Why Storage Is Not The Problem (And What Actually Is)
- Marieke Rijksen

- 1 day ago
- 3 min read
At some point in almost every home, the same conclusion is reached, usually while standing in the hallway with a bag slipping off one shoulder, a coat already halfway to the floor, and at least one shoe nowhere near where it was meant to end up. The conclusion is simple and reassuring: we just need more storage.

It sounds logical, even sensible, as though the right cupboard in exactly the right place will finally bring order to everything. And sometimes that is true. But far more often, storage becomes a convenient explanation rather than the actual issue.
I have walked into countless homes where storage was not lacking in the slightest. There were cupboards, drawers, shelves and well thought through solutions everywhere, yet the same familiar scenes kept repeating themselves. Bags lived on chairs, shoes gathered near the door, and paperwork quietly took over the dining table. Not because people did not care, but because the house was subtly asking them to behave in ways that did not quite match real life.

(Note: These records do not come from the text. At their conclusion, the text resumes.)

@[simp] theorem State.modGa_ga (f : GeneralAlarm → GeneralAlarm) :
    (s.modGa f).ga = f s.ga := rfl
@[simp] theorem State.modGa_pending (f : GeneralAlarm → GeneralAlarm) : (s.modGa f).pending = s.pending := rfl
@[simp] theorem State.modGa_now (f : GeneralAlarm → GeneralAlarm) : (s.modGa f).now = s.now := rfl
@[simp] theorem State.modGa_resetHeld (f : GeneralAlarm → GeneralAlarm) : (s.modGa f).resetHeld = s.resetHeld := rfl
@[simp] theorem State.modGa_straps (f : GeneralAlarm → GeneralAlarm) : (s.modGa f).straps = s.straps := rfl
@[simp] theorem State.modGa_pins (f : GeneralAlarm → GeneralAlarm) : (s.modGa f).pins = s.pins := rfl
@[simp] theorem State.modGa_device (f : GeneralAlarm → GeneralAlarm) : (s.modGa f).device = s.device := rfl
@[simp] theorem State.modGa_record (f : GeneralAlarm → GeneralAlarm) : (s.modGa f).record = s.record := rfl
@[simp] theorem State.modGa_ports (f : GeneralAlarm → GeneralAlarm) : (s.modGa f).ports = s.ports := rfl
@[simp] theorem State.modGa_bridgeLoss (f : GeneralAlarm → GeneralAlarm) : (s.modGa f).bridgeLoss = s.bridgeLoss := rfl
@[simp] theorem State.modGa_stations (f : GeneralAlarm → GeneralAlarm) : (s.modGa f).stations = s.stations := rfl
@[simp] theorem State.modGa_stationDyn (f : GeneralAlarm → GeneralAlarm) : (s.modGa f).stationDyn = s.stationDyn := rfl
@[simp] theorem State.modGa_owners (f : GeneralAlarm → GeneralAlarm) : (s.modGa f).owners = s.owners := rfl
@[simp] theorem State.modGa_mapCounts (f : GeneralAlarm → GeneralAlarm) : (s.modGa f).mapCounts = s.mapCounts := rfl
@[simp] theorem State.modGa_supervisionDue (f : GeneralAlarm → GeneralAlarm) : (s.modGa f).supervisionDue = s.supervisionDue := rfl
@[simp] theorem State.modGa_mirror (f : GeneralAlarm → GeneralAlarm) : (s.modGa f).mirror = s.mirror := rfl
@[simp] theorem State.modGa_lines (f : GeneralAlarm → GeneralAlarm) : (s.modGa f).lines = s.lines := rfl
@[simp] theorem State.modGa_lineDyn (f : GeneralAlarm → GeneralAlarm) : (s.modGa f).lineDyn = s.lineDyn := rfl
@[simp] theorem State.modGa_outputs (f : GeneralAlarm → GeneralAlarm) : (s.modGa f).outputs = s.outputs := rfl
@[simp] theorem State.modGa_lineCounts (f : GeneralAlarm → GeneralAlarm) : (s.modGa f).lineCounts = s.lineCounts := rfl
@[simp] theorem State.modGa_timers (f : GeneralAlarm → GeneralAlarm) : (s.modGa f).timers = s.timers := rfl
@[simp] theorem State.modGa_timerDyn (f : GeneralAlarm → GeneralAlarm) : (s.modGa f).timerDyn = s.timerDyn := rfl
@[simp] theorem State.modGa_vectors (f : GeneralAlarm → GeneralAlarm) : (s.modGa f).vectors = s.vectors := rfl
@[simp] theorem State.modGa_codes (f : GeneralAlarm → GeneralAlarm) : (s.modGa f).codes = s.codes := rfl
@[simp] theorem State.modGa_alerts (f : GeneralAlarm → GeneralAlarm) : (s.modGa f).alerts = s.alerts := rfl
@[simp] theorem State.modGa_zones (f : GeneralAlarm → GeneralAlarm) : (s.modGa f).zones = s.zones := rfl
@[simp] theorem State.modGa_zoneDyn (f : GeneralAlarm → GeneralAlarm) : (s.modGa f).zoneDyn = s.zoneDyn := rfl
@[simp] theorem State.modGa_doors (f : GeneralAlarm → GeneralAlarm) : (s.modGa f).doors = s.doors := rfl
@[simp] theorem State.modGa_doorDyn (f : GeneralAlarm → GeneralAlarm) : (s.modGa f).doorDyn = s.doorDyn := rfl
@[simp] theorem State.modGa_messages (f : GeneralAlarm → GeneralAlarm) : (s.modGa f).messages = s.messages := rfl
@[simp] theorem State.modGa_calls (f : GeneralAlarm → GeneralAlarm) : (s.modGa f).calls = s.calls := rfl
@[simp] theorem State.modGa_nextStamp (f : GeneralAlarm → GeneralAlarm) : (s.modGa f).nextStamp = s.nextStamp := rfl
@[simp] theorem State.modGa_zoneLines (f : GeneralAlarm → GeneralAlarm) : (s.modGa f).zoneLines = s.zoneLines := rfl
@[simp] theorem State.modGa_ramps (f : GeneralAlarm → GeneralAlarm) : (s.modGa f).ramps = s.ramps := rfl
@[simp] theorem State.modGa_rampDyn (f : GeneralAlarm → GeneralAlarm) : (s.modGa f).rampDyn = s.rampDyn := rfl
@[simp] theorem State.modGa_counters (f : GeneralAlarm → GeneralAlarm) : (s.modGa f).counters = s.counters := rfl
@[simp] theorem State.modGa_quality (f : GeneralAlarm → GeneralAlarm) : (s.modGa f).quality = s.quality := rfl
@[simp] theorem State.modGa_kept (f : GeneralAlarm → GeneralAlarm) : (s.modGa f).kept = s.kept := rfl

When Storage Exists But Is Ignored
What usually happens in these homes is not a shortage of space, but a quiet mismatch between storage and behaviour. Things are stored where they fit on paper, not where they naturally belong during the day.
The hallway cupboard looks perfect in theory, but no one actually opens it when they come home. The kitchen drawers are beautifully organised, yet the items used every morning still end up on the counter because that is simply faster.
Over time, the house teaches its occupants which rules are optional, and storage slowly becomes something that exists rather than something that works.

The Myth Of The Perfectly Clear Surface
There is a persistent belief that calm homes are defined by empty surfaces, by counters and sideboards that remain permanently clear and untouched. In reality, most homes need a few honest landing zones where everyday items can pause without immediately being labelled as clutter.
Keys, post, phones, a half-read magazine, all need somewhere acceptable to land. When every surface is expected to stay pristine, mess does not disappear; it just relocates, usually to places that are far more annoying and far less intentional.

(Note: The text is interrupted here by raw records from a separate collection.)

-- ==== Sys2Proof/Laws/Ops.lean ====
section
/-! SUPPORT. What each shared operation of Machine/Ops.lean can do, said once: the fields outside the frame equation keep
their values, and the core of the state (Safety.lean) is never touched by raising, counting, sending, claiming or
ordering outputs. -/

namespace Sys2Proof.Machine

variable (s : State)

/-! ## Raising codes -/

/-- An activation changes codes only. -/
theorem raiseCode_frame (x : Activation) : raiseCode x s = { s with codes := (raiseCode x s).codes } := by
  unfold raiseCode; dsimp only; split_ifs <;> rfl

theorem raiseInternal_frame (c : Option Code) (a : Option Addr) (z : Option ZoneId) (d : Word16) :
    raiseInternal c a z d s = { s with codes := (raiseInternal c a z d s).codes } := by
  cases c with
  | none => rfl
  | some c => exact raiseCode_frame s _

/-- A condition report changes codes only. -/
theorem reportCondition_frame (src : CondSource) (c : Code) (holds : Bool) (a : Attributes) :
    reportCondition src c holds a s = { s with codes := (reportCondition src c holds a s).codes } := by
  unfold reportCondition; dsimp only; split_ifs <;> rfl

/-! ## Counters -/

theorem raiseMark_frame (set : CounterSet) (i : CounterId) (m : Nat) :
    raiseMark set i m s = { s with codes := (raiseMark set i m s).codes } := by
  unfold raiseMark; dsimp only
  repeat' split
  all_goals first | rfl | exact raiseInternal_frame s _ _ _ _

/-- A rise changes counters and codes only. -/
theorem bump_frame (set : CounterSet) (i : CounterId) (n : Nat) :
    bump set i n s = { s with counters := (bump set i n s).counters, codes := (bump set i n s).codes } := by
  unfold bump; dsimp only; split_ifs
  · rw [raiseMark_frame]; rfl
  · rw [raiseMark_frame]; rfl
  · rfl

/-- A rise changes one counter alone. -/
theorem bump_counters (set : CounterSet) (i : CounterId) (n : Nat) :
    (bump set i n s).counters =
      s.counters.put set (Tab.put (s.counters.at set) i (BitVec.ofNat 32 (((s.counters.at set).get i).toNat + n))) := by
  unfold bump; dsimp only; split_ifs
  · rw [raiseMark_frame]; rfl
  · rw [raiseMark_frame]; rfl
  · rfl

theorem bumpPort_frame (p : Port) (i : CounterId) :
    bumpPort p i s = { s with counters := (bumpPort p i s).counters, codes := (bumpPort p i s).codes } :=
  bump_frame s _ _ _

theorem bumpGlobal_frame (i : CounterId) :
    bumpGlobal i s = { s with counters := (bumpGlobal i s).counters, codes := (bumpGlobal i s).codes } :=
  bump_frame s _ _ _

/-! ## Transmitting -/

/-- The start of a transmission changes the port units only. -/
theorem startTransmission_frame (p : Port) :
    startTransmission p s = { s with ports := (startTransmission p s).ports } := by
  unfold startTransmission; dsimp only; split_ifs
  · split <;> rfl
  · rfl

/-- An offer to a transmit queue changes the port units, the counters and the codes only. -/
theorem sendTx_frame (p : Port) (cls : TxClass) (f : TxFrame) :
    sendTx p cls f s =
      { s with
        ports := (sendTx p cls f s).ports, counters := (sendTx p cls f s).counters
        codes := (sendTx p cls f s).codes } := by
  unfold sendTx offerTx; dsimp only; split_ifs
  · rfl
  · dsimp only; rw [bumpPort_frame]
  · dsimp only; rw [startTransmission_frame]; rfl

/-- A job's COMMAND changes what an offer changes. -/
theorem jobCommand_frame (a : Addr) (b : List Byte) :
    jobCommand a b s =
      { s with
        ports := (jobCommand a b s).ports, counters := (jobCommand a b s).counters
        codes := (jobCommand a b s).codes } := by
  unfold jobCommand; split
  · exact sendTx_frame s _ _ _
  · rw [bumpPort_frame]

theorem jobCommand?_frame (a : Option Addr) (b : List Byte) :
    jobCommand? a b s =
      { s with
        ports := (jobCommand? a b s).ports, counters := (jobCommand? a b s).counters
        codes := (jobCommand? a b s).codes } := by
  cases a with
  | none => rfl
  | some a => exact jobCommand_frame s _ _

/-! ## Claims, releases and output orders -/

/-- A claim changes owners only. -/
theorem claim_frame (a : Addr) (o : Owner) : (claim a o s).2 = { s with owners := (claim a o s).2.owners } := by
  unfold claim; split_ifs <;> rfl

/-- A claim is granted exactly on a FREE station and to the present owner (R32). -/
theorem claim_granted (a : Addr) (o : Owner) :
    (claim a o s).1 = true ↔ s.owners.get a = .free ∨ s.owners.get a = o := by
  unfold claim; split_ifs <;> simp_all

/-- A claim that is granted leaves the station owned by the claimer, every other owner as it was (R32). -/
theorem claim_of_granted (a : Addr) (o : Owner) (h : (claim a o s).1 = true) :
    (claim a o s).2 = s.setOwner a o := by
  unfold claim at h ⊢
  split_ifs at h ⊢ with h1 h2
  · rfl
  · simp [State.setOwner, ← h2]

/-- A release changes owners only. -/
theorem release_frame (a : Addr) (o : Owner) : release a o s = { s with owners := (release a o s).owners } := by
  unfold release; split_ifs <;> rfl

theorem release?_frame (a : Option Addr) (o : Owner) :
    release? a o s = { s with owners := (release? a o s).owners } := by
  cases a with
  | none => rfl
  | some a => exact release_frame s _ _

/-- An output order changes outputs only. -/
theorem orderOutput_frame (n : LineId) (fn : LineFn) (on : Bool) :
    orderOutput n fn on s = { s with outputs := (orderOutput n fn on s).outputs } := by
  unfold orderOutput; split_ifs <;> rfl

theorem orderEnable_frame (r : RampId) (on : Bool) :
    orderEnable r on s = { s with outputs := (orderEnable r on s).outputs } := by
  unfold orderEnable; split
  · rfl
  · exact orderOutput_frame s _ _ _

theorem orderDoorHold_frame (z : ZoneId) (on : Bool) :
    orderDoorHold z on s = { s with outputs := (orderDoorHold z on s).outputs } := by
  unfold orderDoorHold; split
  · rfl
  · exact orderOutput_frame s _ _ _

/-! ## Fields after an operation -/

@[simp] theorem raiseCode_pending (x : Activation) : (raiseCode x s).pending = s.pending := by rw [raiseCode_frame]
@[simp] theorem raiseCode_now (x : Activation) : (raiseCode x s).now = s.now := by rw [raiseCode_frame]
@[simp] theorem raiseCode_resetHeld (x : Activation) :
    (raiseCode x s).resetHeld = s.resetHeld := by rw [raiseCode_frame]
@[simp] theorem raiseCode_straps (x : Activation) : (raiseCode x s).straps = s.straps := by rw [raiseCode_frame]
@[simp] theorem raiseCode_pins (x : Activation) : (raiseCode x s).pins = s.pins := by rw [raiseCode_frame]
@[simp] theorem raiseCode_device (x : Activation) : (raiseCode x s).device = s.device := by rw [raiseCode_frame]
@[simp] theorem raiseCode_record (x : Activation) : (raiseCode x s).record = s.record := by rw [raiseCode_frame]
@[simp] theorem raiseCode_ports (x : Activation) : (raiseCode x s).ports = s.ports := by rw [raiseCode_frame]
@[simp] theorem raiseCode_bridgeLoss (x : Activation) :
    (raiseCode x s).bridgeLoss = s.bridgeLoss := by rw [raiseCode_frame]
@[simp] theorem raiseCode_stations (x : Activation) : (raiseCode x s).stations = s.stations := by rw [raiseCode_frame]
@[simp] theorem raiseCode_stationDyn (x : Activation) :
    (raiseCode x s).stationDyn = s.stationDyn := by rw [raiseCode_frame]
@[simp] theorem raiseCode_owners (x : Activation) : (raiseCode x s).owners = s.owners := by rw [raiseCode_frame]
@[simp] theorem raiseCode_mapCounts (x : Activation) :
    (raiseCode x s).mapCounts = s.mapCounts := by rw [raiseCode_frame]
@[simp] theorem raiseCode_supervisionDue (x : Activation) :
    (raiseCode x s).supervisionDue = s.supervisionDue := by rw [raiseCode_frame]
@[simp] theorem raiseCode_mirror (x : Activation) : (raiseCode x s).mirror = s.mirror := by rw [raiseCode_frame]
@[simp] theorem raiseCode_lines (x : Activation) : (raiseCode x s).lines = s.lines := by rw [raiseCode_frame]
@[simp] theorem raiseCode_lineDyn (x : Activation) : (raiseCode x s).lineDyn = s.lineDyn := by rw [raiseCode_frame]
@[simp] theorem raiseCode_outputs (x : Activation) : (raiseCode x s).outputs = s.outputs := by rw [raiseCode_frame]
@[simp] theorem raiseCode_lineCounts (x : Activation) :
    (raiseCode x s).lineCounts = s.lineCounts := by rw [raiseCode_frame]
@[simp] theorem raiseCode_timers (x : Activation) : (raiseCode x s).timers = s.timers := by rw [raiseCode_frame]
@[simp] theorem raiseCode_timerDyn (x : Activation) : (raiseCode x s).timerDyn = s.timerDyn := by rw [raiseCode_frame]
@[simp] theorem raiseCode_vectors (x : Activation) : (raiseCode x s).vectors = s.vectors := by rw [raiseCode_frame]
@[simp] theorem raiseCode_alerts (x : Activation) : (raiseCode x s).alerts = s.alerts := by rw [raiseCode_frame]
@[simp] theorem raiseCode_ga (x : Activation) : (raiseCode x s).ga = s.ga := by rw [raiseCode_frame]
@[simp] theorem raiseCode_zones (x : Activation) : (raiseCode x s).zones = s.zones := by rw [raiseCode_frame]
@[simp] theorem raiseCode_zoneDyn (x : Activation) : (raiseCode x s).zoneDyn = s.zoneDyn := by rw [raiseCode_frame]
@[simp] theorem raiseCode_doors (x : Activation) : (raiseCode x s).doors = s.doors := by rw [raiseCode_frame]
@[simp] theorem raiseCode_doorDyn (x : Activation) : (raiseCode x s).doorDyn = s.doorDyn := by rw [raiseCode_frame]
@[simp] theorem raiseCode_messages (x : Activation) : (raiseCode x s).messages = s.messages := by rw [raiseCode_frame]
@[simp] theorem raiseCode_calls (x : Activation) : (raiseCode x s).calls = s.calls := by rw [raiseCode_frame]
@[simp] theorem raiseCode_nextStamp (x : Activation) :
    (raiseCode x s).nextStamp = s.nextStamp := by rw [raiseCode_frame]
@[simp] theorem raiseCode_zoneLines (x : Activation) :
    (raiseCode x s).zoneLines = s.zoneLines := by rw [raiseCode_frame]
@[simp] theorem raiseCode_ramps (x : Activation) : (raiseCode x s).ramps = s.ramps := by rw [raiseCode_frame]
@[simp] theorem raiseCode_rampDyn (x : Activation) : (raiseCode x s).rampDyn = s.rampDyn := by rw [raiseCode_frame]
@[simp] theorem raiseCode_counters (x : Activation) : (raiseCode x s).counters = s.counters := by rw [raiseCode_frame]
@[simp] theorem raiseCode_quality (x : Activation) : (raiseCode x s).quality = s.quality := by rw [raiseCode_frame]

Why Built-In Storage Often Falls Short
Built-in storage is often presented as the ultimate solution, promising clean lines, hidden clutter and a sense of control. The appeal is obvious, but the problem is that life rarely stays aligned with a floor plan.
Habits change, families grow, routines shift. Storage that worked perfectly at one stage can quietly become awkward and overfilled at another. Built-ins designed without flexibility tend to fail slowly, not dramatically, until the home starts to feel harder to live in rather than easier.
I have seen beautifully designed built-ins that were technically flawless and practically frustrating, simply because they were designed for how someone thought they should live, not how they actually do.

Storage Should Follow Life, Not Correct It
Good storage rarely starts with furniture. It starts with paying attention.
Where do shoes really come off? Where does the bag land when someone walks in? Where does the post end up before it is dealt with? These are not bad habits in need of fixing; they are information about how the home is being used.
When storage supports these patterns, clutter reduces almost automatically. When storage works against them, no amount of cupboards will ever feel like enough.

A Home Is Not A Filing System
Some mess is not a design failure; it is simply evidence of life happening. The calmest homes are not the ones with the most storage, but the ones that tolerate everyday use without constant correction.

They allow things to be visible, to move, to exist between moments of tidying. The goal of storage is not perfection, but ease. A home should work with you rather than require daily negotiation to remain presentable.
Sometimes the most effective design decision is not adding more storage at all, but designing less against reality.